##### Data listing

/-! Objects of spec/14_jorzer_host.md. -/

def JzPosition : Nat := 0x230001
def JzChainLength : Nat := 0x230002
def JzState : Nat := 0x230003
def JzStatus : Nat := 0x230004
def JzCommand : Nat := 0x230005
def JzChainMap : Nat := 0x230006
def JzAcceptedMap : Nat := 0x230007
def JzSyncInterval : Nat := 0x230101
def JzDelayInterval : Nat := 0x230102
def JzCrcLimit : Nat := 0x230103
def JzPortState (j : Nat) : Nat := (0x2302 + j) * 256 + 0x1
def JzLinkDelay (j : Nat) : Nat := (0x2302 + j) * 256 + 0x2
def JzAsymmetry (j : Nat) : Nat := (0x2302 + j) * 256 + 0x3
def JzCrcErrors (j : Nat) : Nat := (0x2302 + j) * 256 + 0x4
def JzReplays (j : Nat) : Nat := (0x2302 + j) * 256 + 0x5
def JzLinkDowns (j : Nat) : Nat := (0x2302 + j) * 256 + 0x6
def JzLinkDownCause (j : Nat) : Nat := (0x2302 + j) * 256 + 0x7
def HsqBase (q : Nat) : Nat := (0x2310 + q) * 256 + 0x1
def HsqSize (q : Nat) : Nat := (0x2310 + q) * 256 + 0x2
def HsqCompletionQueue (q : Nat) : Nat := (0x2310 + q) * 256 + 0x3
def HsqClass (q : Nat) : Nat := (0x2310 + q) * 256 + 0x4
def HsqHead (q : Nat) : Nat := (0x2310 + q) * 256 + 0x5
def HcqBase (q : Nat) : Nat := (0x2330 + q) * 256 + 0x1
def HcqSize (q : Nat) : Nat := (0x2330 + q) * 256 + 0x2
def HcqVector (q : Nat) : Nat := (0x2330 + q) * 256 + 0x3
def HcqIrqCount (q : Nat) : Nat := (0x2330 + q) * 256 + 0x4
def HcqIrqTime (q : Nat) : Nat := (0x2330 + q) * 256 + 0x5
def HcqStreamBase (q : Nat) : Nat := (0x2330 + q) * 256 + 0x6
def HcqStreamSize (q : Nat) : Nat := (0x2330 + q) * 256 + 0x7
def HcqTail (q : Nat) : Nat := (0x2330 + q) * 256 + 0x8
def HostSubmitted : Nat := 0x235001
def HostCompleted : Nat := 0x235002
def HostOutstanding : Nat := 0x235003
def HostTagTimeout : Nat := 0x235004
def HostStatus : Nat := 0x235005
def PiMapLength : Nat := 0x236001
def PiMap : Nat := 0x236002
def CrGranted (c : Nat) : Nat := (0x2380 + c) * 256 + 0x1
def CrUsed (c : Nat) : Nat := (0x2380 + c) * 256 + 0x2
def CrHeld (c : Nat) : Nat := (0x2380 + c) * 256 + 0x3
def CrConsumed (c : Nat) : Nat := (0x2380 + c) * 256 + 0x4
def CrOccupancy (c : Nat) : Nat := (0x2380 + c) * 256 + 0x5
def CrLate (c : Nat) : Nat := (0x2380 + c) * 256 + 0x6
def CrCorrupt (c : Nat) : Nat := (0x2380 + c) * 256 + 0x7

/-! Objects of spec/15_can_fd.md. -/

def CanMode (c : Nat) : Nat := (0x2400 + c * 0x80) * 256 + 0x1
def CanRecovery (c : Nat) : Nat := (0x2400 + c * 0x80) * 256 + 0x2
def CanCommand (c : Nat) : Nat := (0x2400 + c * 0x80) * 256 + 0x3
def CanStatus (c : Nat) : Nat := (0x2400 + c * 0x80) * 256 + 0x4
def CanTec (c : Nat) : Nat := (0x2400 + c * 0x80) * 256 + 0x5
def CanRec (c : Nat) : Nat := (0x2400 + c * 0x80) * 256 + 0x6
def CanNomPrescaler (c : Nat) : Nat := (0x2401 + c * 0x80) * 256 + 0x1
def CanNomSeg1 (c : Nat) : Nat := (0x2401 + c * 0x80) * 256 + 0x2
def CanNomSeg2 (c : Nat) : Nat := (0x2401 + c * 0x80) * 256 + 0x3
def CanNomSjw (c : Nat) : Nat := (0x2401 + c * 0x80) * 256 + 0x4
def CanDataPrescaler (c : Nat) : Nat := (0x2401 + c * 0x80) * 256 + 0x5
def CanDataSeg1 (c : Nat) : Nat := (0x2401 + c * 0x80) * 256 + 0x6
def CanDataSeg2 (c : Nat) : Nat := (0x2401 + c * 0x80) * 256 + 0x7
def CanDataSjw (c : Nat) : Nat := (0x2401 + c * 0x80) * 256 + 0x8
def CanTdcEnable (c : Nat) : Nat := (0x2401 + c * 0x80) * 256 + 0x9
def CanTdcOffset (c : Nat) : Nat := (0x2401 + c * 0x80) * 256 + 0xA
def CanQueued (c : Nat) : Nat := (0x2403 + c * 0x80) * 256 + 0x1
def CanTransmitted (c : Nat) : Nat := (0x2403 + c * 0x80) * 256 + 0x2
def CanCancelled (c : Nat) : Nat := (0x2403 + c * 0x80) * 256 + 0x3
def CanReceived (c : Nat) : Nat := (0x2403 + c * 0x80) * 256 + 0x4
def CanAccepted (c : Nat) : Nat := (0x2403 + c * 0x80) * 256 + 0x5
def CanFiltered (c : Nat) : Nat := (0x2403 + c * 0x80) * 256 + 0x6
def CanOverrun (c : Nat) : Nat := (0x2403 + c * 0x80) * 256 + 0x7
def CanTxSkipped (c : Nat) : Nat := (0x2403 + c * 0x80) * 256 + 0x8
def TtWindowMissed (c : Nat) : Nat := (0x2403 + c * 0x80) * 256 + 0x9
def CanDetectTable (c : Nat) : Nat := (0x2404 + c * 0x80) * 256 + 0x2
def CanDetectDwell (c : Nat) : Nat := (0x2404 + c * 0x80) * 256 + 0x3
def CanDetectTimeout (c : Nat) : Nat := (0x2404 + c * 0x80) * 256 + 0x4
def CanDetectThen (c : Nat) : Nat := (0x2404 + c * 0x80) * 256 + 0x5
def CanDetectResult (c : Nat) : Nat := (0x2404 + c * 0x80) * 256 + 0x6
def CanBufRole (c b : Nat) : Nat := (0x2410 + c * 0x80 + b) * 256 + 0x1
def CanBufId (c b : Nat) : Nat := (0x2410 + c * 0x80 + b) * 256 + 0x2
def CanBufFlags (c b : Nat) : Nat := (0x2410 + c * 0x80 + b) * 256 + 0x3
def CanBufLength (c b : Nat) : Nat := (0x2410 + c * 0x80 + b) * 256 + 0x4
def CanBufData (c b : Nat) : Nat := (0x2410 + c * 0x80 + b) * 256 + 0x5
def CanBufCommand (c b : Nat) : Nat := (0x2410 + c * 0x80 + b) * 256 + 0x6
def CanBufState (c b : Nat) : Nat := (0x2410 + c * 0x80 + b) * 256 + 0x7
def CanBufTime (c b : Nat) : Nat := (0x2410 + c * 0x80 + b) * 256 + 0x8
def CanBufOneShot (c b : Nat) : Nat := (0x2410 + c * 0x80 + b) * 256 + 0x9
def CanBufTxSlot (c b : Nat) : Nat := (0x2410 + c * 0x80 + b) * 256 + 0xA
def CanBufTriggerSlot (c b : Nat) : Nat := (0x2410 + c * 0x80 + b) * 256 + 0xB
def CanBufRxSlot (c b : Nat) : Nat := (0x2410 + c * 0x80 + b) * 256 + 0xC
def CanFltEnable (c f : Nat) : Nat := (0x2450 + c * 0x80 + f) * 256 + 0x1
def CanFltIde (c f : Nat) : Nat := (0x2450 + c * 0x80 + f) * 256 + 0x2
def CanFltId (c f : Nat) : Nat := (0x2450 + c * 0x80 + f) * 256 + 0x3
def CanFltMask (c f : Nat) : Nat := (0x2450 + c * 0x80 + f) * 256 + 0x4
def CanFltBuffer (c f : Nat) : Nat := (0x2450 + c * 0x80 + f) * 256 + 0x5
def TtCycleLength (c : Nat) : Nat := (0x2470 + c * 0x80) * 256 + 0x1
def TtMatrixCycles (c : Nat) : Nat := (0x2470 + c * 0x80) * 256 + 0x2
def TtSlotTable (c : Nat) : Nat := (0x2470 + c * 0x80) * 256 + 0x3

/-! Objects of spec/16_field_io.md. -/

def FieldSupplyVoltage : Nat := 0x250001
def FieldStatus : Nat := 0x250002
def FieldInputsValid : Nat := 0x250003
def FieldDieTemperature : Nat := 0x250004
def FinImage : Nat := 0x250005
def FoutImage : Nat := 0x250006
def FieldSagCount : Nat := 0x250007
def FinType (i : Nat) : Nat := (0x2510 + i) * 256 + 0x1
def FinThresholdOn (i : Nat) : Nat := (0x2510 + i) * 256 + 0x2
def FinThresholdOff (i : Nat) : Nat := (0x2510 + i) * 256 + 0x3
def FinFilterCount (i : Nat) : Nat := (0x2510 + i) * 256 + 0x4
def FinInvert (i : Nat) : Nat := (0x2510 + i) * 256 + 0x5
def FinSubstitute (i : Nat) : Nat := (0x2510 + i) * 256 + 0x6
def FinWireBreakEnable (i : Nat) : Nat := (0x2510 + i) * 256 + 0x7
def FinWireBreakLevel (i : Nat) : Nat := (0x2510 + i) * 256 + 0x8
def FinWireBreakTime (i : Nat) : Nat := (0x2510 + i) * 256 + 0x9
def FinSlot (i : Nat) : Nat := (0x2510 + i) * 256 + 0xA
def FinStatus (i : Nat) : Nat := (0x2510 + i) * 256 + 0xB
def FinTransitions (i : Nat) : Nat := (0x2510 + i) * 256 + 0xC
def FinVoltage (i : Nat) : Nat := (0x2510 + i) * 256 + 0xD
def FoutSource (o : Nat) : Nat := (0x2530 + o) * 256 + 0x1
def FoutSlot (o : Nat) : Nat := (0x2530 + o) * 256 + 0x2
def FoutValue (o : Nat) : Nat := (0x2530 + o) * 256 + 0x3
def FoutAutoRestore (o : Nat) : Nat := (0x2530 + o) * 256 + 0x4
def FoutOverloadLimit (o : Nat) : Nat := (0x2530 + o) * 256 + 0x5
def FoutOverloadTime (o : Nat) : Nat := (0x2530 + o) * 256 + 0x6
def FoutOpenCurrent (o : Nat) : Nat := (0x2530 + o) * 256 + 0x7
def FoutCurrent (o : Nat) : Nat := (0x2530 + o) * 256 + 0x8
def FoutStatus (o : Nat) : Nat := (0x2530 + o) * 256 + 0x9
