/-- R248: the computation for an active pipeline: currents (α, β), V_dc, θ_s, the electrical speed p·v in
2^-16 cycle/s, the setpoint, and the injected d voltage of R267. In six-step (R265) the q regulator regulates the current of the
conducting phases to the magnitude of the reference.
(DESIGN CHOICE, unsafe: log entry 82.) -/
def State.focCompute (s : State) (a : Nat) (iab : Int × Int) (vdc : Int) (theta : Nat) (pv : Int) (sp : Int × Int)
    (inject : Int) : FocOut :=
  let r := s.foc a
  let six := s.sixStep a
  let sector := (s.sl a).sector
  let ref0 := s.focReferences a sp r.idFw
  let i := if six then (0, conducting sector iab) else park iab.1 iab.2 theta
  let ref := if six then (0, (ref0.2.1.natAbs : Int), ref0.2.2) else ref0
  let w := radPerSec pv
  let ff := s.focDecouple a ref.1 ref.2.1 i.1 i.2 w
  let kpd := s.get (Obj.FocKpD a)
  let kpq := s.get (Obj.FocKpQ a)
  let ed := ref.1 - i.1
  let eq := ref.2.1 - i.2
  let vlim := s.focVlim a vdc
  let pvs := clarke (s.get (Obj.PvsVoltageU a)) (s.get (Obj.PvsVoltageV a)) (s.get (Obj.PvsVoltageW a))
  let meas := park pvs.1 pvs.2 theta
  let scan := s.flag (Obj.PvsScan a)
  let ad0 := if r.active then r.ad else if scan then meas.1 - rsh (kpd * ed) 16 - ff.1 else ff.1
  let aq0 := if r.active then r.aq else if scan then meas.2 - rsh (kpq * eq) 16 - ff.2 else ff.2
  let bump := fun (acc old new e : Int) => clampI (acc + rsh (old * e) 16 - rsh (new * e) 16) (-vlim) vlim
  let ad1 := match r.kp with
    | some k => if r.active && k.1 != kpd then bump ad0 k.1 kpd ed else ad0
    | none => ad0
  let aq1 := match r.kp with
    | some k => if r.active && k.2 != kpq then bump aq0 k.2 kpq eq else aq0
    | none => aq0
  let vd0 := if six then 0 else rsh (kpd * ed) 16 + ad1 + ff.1 + inject
  let vq0 := rsh (kpq * eq) 16 + aq1 + ff.2
  let vmag := isqrt (vd0 * vd0 + vq0 * vq0)
  let v := voltageLimit vd0 vq0 vlim
  let tha := ((theta : Int) + qdiv (pv * 65536 * s.focDelta a) 1000000000) % 4294967296
  let vab := parkInv v.1 v.2 tha.toNat
  let vp := if six then sectorVolts sector v.2 else clarkeInv vab.1 vab.2
  let vmax := max vp.1 (max vp.2.1 vp.2.2)
  let vmin := min vp.1 (min vp.2.1 vp.2.2)
  let d := s.depth a
  let vdiv := max vdc 65536
  let iabr := parkInv ref.1 ref.2.1 tha.toNat
  let ipr := if six then sectorSplit sector ref.2.1 else clarkeInv iabr.1 iabr.2
  let duty := fun (x ix : Int) =>
    let d0 := qdiv (d.1 + d.2) 2 + qdiv ((x - qdiv (vmax + vmin) 2) * 1073741824) vdiv + s.deadTimeComp a ix
    (clampI d0 d.1 d.2, decide (clampI d0 d.1 d.2 ≠ d0))
  let du := duty vp.1 ipr.1
  let dv := duty vp.2.1 ipr.2.1
  let dw := duty vp.2.2 ipr.2.2
  let word := fun (x : Int) => (rsh (x * (s.halfPeriod a : Nat) * 16) 30).toNat
  let volts := fun (x ix : Int) => qdiv ((x - s.deadTimeComp a ix) * vdc) 1073741824
  let fw := s.focWeaken a r.idFw vmag vlim
  { id := i.1, iq := if six && ref0.2.1 < 0 then -i.2 else i.2, vd := v.1, vq := v.2,
    ad := integrate ad1 (s.get (Obj.FocKiD a)) ed vd0 v.1 vlim,
    aq := integrate aq1 (s.get (Obj.FocKiQ a)) eq vq0 v.2 vlim,
    idFw := fw, words := (word du.1, word dv.1, word dw.1),
    applied := (volts du.1 ipr.1, volts dv.1 ipr.2.1, volts dw.1 ipr.2.2),
    currentLimited := ref.2.2, voltageLimited := v.1 != vd0 || v.2 != vq0,
    fwLimit := s.flag (Obj.FwEnable a) && s.inUse (Obj.FwIdMax a) != 0 && fw == -(s.inUse (Obj.FwIdMax a)),
    dutyClamped := du.2 || dv.2 || dw.2 }

/-- R256: the duty word of an inactive pipeline, (D_max + D_min)/2. -/
def State.idleWord (s : State) (a : Nat) : Nat :=
  let d := s.depth a
  (rsh (qdiv (d.1 + d.2) 2 * (s.halfPeriod a : Nat) * 16) 30).toNat

/-! ### Checks (R259, R260) -/

/-- R259: the current sum, with three phase inputs. -/
def State.focSumCheck (s : State) (a : Nat) (sum : Int) : State :=
  let lim := s.get (Obj.CurSumLimit a)
  if lim = 0 ∨ s.get (Obj.CurInputW a) = 0xFF then s
  else if lim < sum.natAbs then
    let r := s.foc a
    let s := s.setFoc a { r with sumRun := r.sumRun + 1 }
    if s.nat (Obj.CurSumCount a) < r.sumRun + 1 then (s.setBit (Obj.FocStatus a) 3).raiseOnce fkCurrentSum a else s
  else (s.setFoc a { s.foc a with sumRun := 0 }).setActive fkCurrentSum a false

/-- R260: V_dc outside its bounds; a bound of 0 is off. -/
def State.dcOutside (s : State) (a : Nat) (vdc : Int) : Bool :=
  (s.flag (Obj.DcLinkMin a) && decide (vdc < s.get (Obj.DcLinkMin a))) ||
  (s.flag (Obj.DcLinkMax a) && decide (s.get (Obj.DcLinkMax a) < vdc))

/-- R260: the DC-link check. -/
def State.focDcCheck (s : State) (a : Nat) (vdc : Int) : State :=
  if s.dcOutside a vdc then
    let r := s.foc a
    let s := s.setFoc a { r with dcRun := r.dcRun + 1 }
    if s.nat (Obj.CurSumCount a) < r.dcRun + 1 then (s.setBit (Obj.FocStatus a) 5).raiseOnce fkDcLink a else s
  else (s.setFoc a { s.foc a with dcRun := 0 }).setActive fkDcLink a false

/-- R260: V_dc of a computation, with the raw output of the general input. -/
def State.focVdc (s : State) (a : Nat) (raw : Int) : Int :=
  let g := s.nat (Obj.DcLinkSource a)
  if g < 16 then s.genScale g raw else s.get (Obj.DcLinkNominal a)

/-! ### Inputs lost, comparators (R236, R239, R240) -/

/-- The axes that use a modulator input as a phase current. -/
def State.inputPhases (s : State) (i : Nat) : List Nat :=
  (List.range 16).filter fun n => s.nat (Obj.CurInputU n) == i || s.nat (Obj.CurInputV n) == i || s.nat (Obj.CurInputW n) == i

/-- The axes that use a general input for their DC link. -/
def State.inputDcLink (s : State) (i : Nat) : List Nat :=
  if 48 ≤ i then (List.range 16).filter fun n => s.nat (Obj.DcLinkSource n) == i - 48 else []

/-- R236: a used modulator input of an axis is lost. -/
def State.senseLost (s : State) (a : Nat) : Bool :=
  s.lostInputs.any fun i => (s.inputPhases i).contains a || (s.inputDcLink i).contains a

/-- MODULATOR_INPUT_LOST (R236): an input is lost, or its cause has ended. -/
def execModulatorInputLost (i : Nat) (lost : Bool) (s : State) : Host.Outcome State Fault Refusal :=
  .next
    (if lost then
      let s := { s with lostInputs := if i ∈ s.lostInputs then s.lostInputs else i :: s.lostInputs }
      let s := s.each (s.inputPhases i ++ s.inputDcLink i) fun s a => s.setBit (Obj.FocStatus a) 7
      s.each (s.inputPhases i) fun s a => s.raiseOnce fkSense a
    else
      let s := { s with lostInputs := s.lostInputs.filter fun x => x != i }
      s.each (s.inputPhases i) fun s a =>
        if s.lostInputs.any fun j => (s.inputPhases j).contains a then s else s.setActive fkSense a false)

/-- R239: the run of consecutive outputs that lie above the high or below the low bound, after further outputs, newest first. -/
def beyondRun (hi lo : Int) (run : Nat) (l : List Int) : Nat :=
  let out := fun (x : Int) => decide (hi < x ∨ x < lo)
  if l.all out then run + l.length else (l.takeWhile out).length

/-- FAST_COMPARATOR_TRIP (R239): the outputs of a phase's fast filter since the previous ones, newest first. -/
def fastComparatorTripNow (n f : Nat) (outputs : List Int) (sinceEdge : Nat) (issued : List Nat) (s : State) :
    Host.Outcome State Fault Refusal :=
  let c := s.curCal n f
  let l := outputs.map fun x => sincScale c.1 c.2 (sincFraction (s.nat (Obj.FastOrder n)) (s.nat (Obj.FastOsr n)) x)
  let r := s.foc n
  let run := if s.flag (Obj.FastEnable n) then beyondRun (s.get (Obj.FastHigh n)) (s.get (Obj.FastLow n)) (r.fastRuns.getD f 0) l else 0
  let s := s.setFoc n { r with fastRuns := r.fastRuns.set f run }
  .next (s.compTrip n f (s.flag (Obj.FastEnable n) && decide (s.nat (Obj.FastCount n) < run)) sinceEdge issued)

/-- FAST_COMPARATOR_TRIP, with the values that directly written objects had at the latest edge (R51). -/
def execFastComparatorTrip (n f : Nat) (outputs : AfterEdge (List Int)) (issued : List Nat) (s : State) :
    Host.Outcome State Fault Refusal :=
  viaEdge (fastComparatorTripNow n f outputs.value outputs.sinceEdge issued) s

/-- R240: a general input's comparator on a scaled value. -/
def State.generalLimit (s : State) (g : Nat) (x : Int) : Bool :=
  decide (s.get (Obj.GenCompHigh g) < x ∨ x < s.get (Obj.GenCompLow g))

/-- GENERAL_INPUT_LIMIT (R240): an output of a general input's comparator filter.
(DEDUCED, unsafe: log entry 80.) -/
def generalInputLimitNow (g : Nat) (raw : Int) (sinceEdge : Nat) (issued : List Nat) (s : State) : Host.Outcome State Fault Refusal :=
  let x := sincScale (s.get (Obj.GenOffset g)) (s.get (Obj.GenGain g))
    (sincFraction (s.nat (Obj.FastOrder g)) (s.nat (Obj.FastOsr g)) raw)
  let act := s.get (Obj.GenCompAction g)
  let beyond := s.flag (Obj.GenInputEnable g) && s.generalLimit g x
  let s := s.compTrip g 3 (act = 1 && beyond) sinceEdge issued
  .next (if act = 2 && beyond then s.raiseOnce fkGeneral g else s.setActive fkGeneral g false)

/-- GENERAL_INPUT_LIMIT, with the values that directly written objects had at the latest edge (R51). -/
def execGeneralInputLimit (g : Nat) (raw : AfterEdge Int) (issued : List Nat) (s : State) : Host.Outcome State Fault Refusal :=
  viaEdge (generalInputLimitNow g raw.value raw.sinceEdge issued) s

/-! ### The tick edge (R238, R255, R258) -/

/-- R238: a general input's latest output is latched into its slot. -/
def State.genEdge (s : State) (p : Nat × Int) : State :=
  let g := p.1
  if s.flag (Obj.GenInputEnable g) then
    let v := s.genScale g p.2
    let s := s.put (Obj.GenValue g) v
    let sl := s.nat (Obj.GenInputSlot g)
    if sl = unwired then s else s.slotLatch sl v
  else s

/-- R255, R258: the shadow setpoint is loaded and the state of the latest computation is latched.
(DEDUCED, unsafe: log entry 88.) -/
def State.focEdge (s : State) (a : Nat) : State :=
  let r := s.foc a
  let s := s.putAll [(Obj.FocId a, r.id), (Obj.FocIq a, r.iq), (Obj.FocVd a, r.vd), (Obj.FocVq a, r.vq), (Obj.FocIdFw a, r.idFw),
    (Obj.FocDcLink a, r.vdc), (Obj.FocAngle a, r.theta), (Obj.FocSampleTime a, r.time)]
  let s := if r.j = 0 then s else s.put (Obj.FocIqTickMean a) (qdiv r.iqSum r.j)
  let s := s.slotLatch (axisSlot a + 5) (sat32 (rsh (s.get (Obj.FocTorqueConstant a) * r.iq) 16))
  let sl := s.nat (Obj.FocAngleSlot a)
  s.setFoc a { r with loaded := r.shadow, prev := r.used, mode := s.nat (Obj.FocSetpointMode a), j := 0, iqSum := 0,
                      slotPrev := if sl = unwired then none else some (s.slotPrev sl) }

end Sys2Proof.Machine
end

##########

Among the entries above, find the line with "def execModulatorInputLost (i" and the line with "lostInputs := s.lostInputs.filter"; give again exactly these two lines and all lines between them.

Written reply ->
def execModulatorInputLost (i : Nat) (lost : Bool) (s : State) : Host.Outcome State Fault Refusal :=
  .next
    (if lost then
      let s := { s with lostInputs := if i ∈ s.lostInputs then s.lostInputs else i :: s.lostInputs }
      let s := s.each (s.inputPhases i ++ s.inputDcLink i) fun s a => s.setBit (Obj.FocStatus a) 7
      s.each (s.inputPhases i) fun s a => s.raiseOnce fkSense a
    else
      let s := { s with lostInputs := s.lostInputs.filter fun x => x != i }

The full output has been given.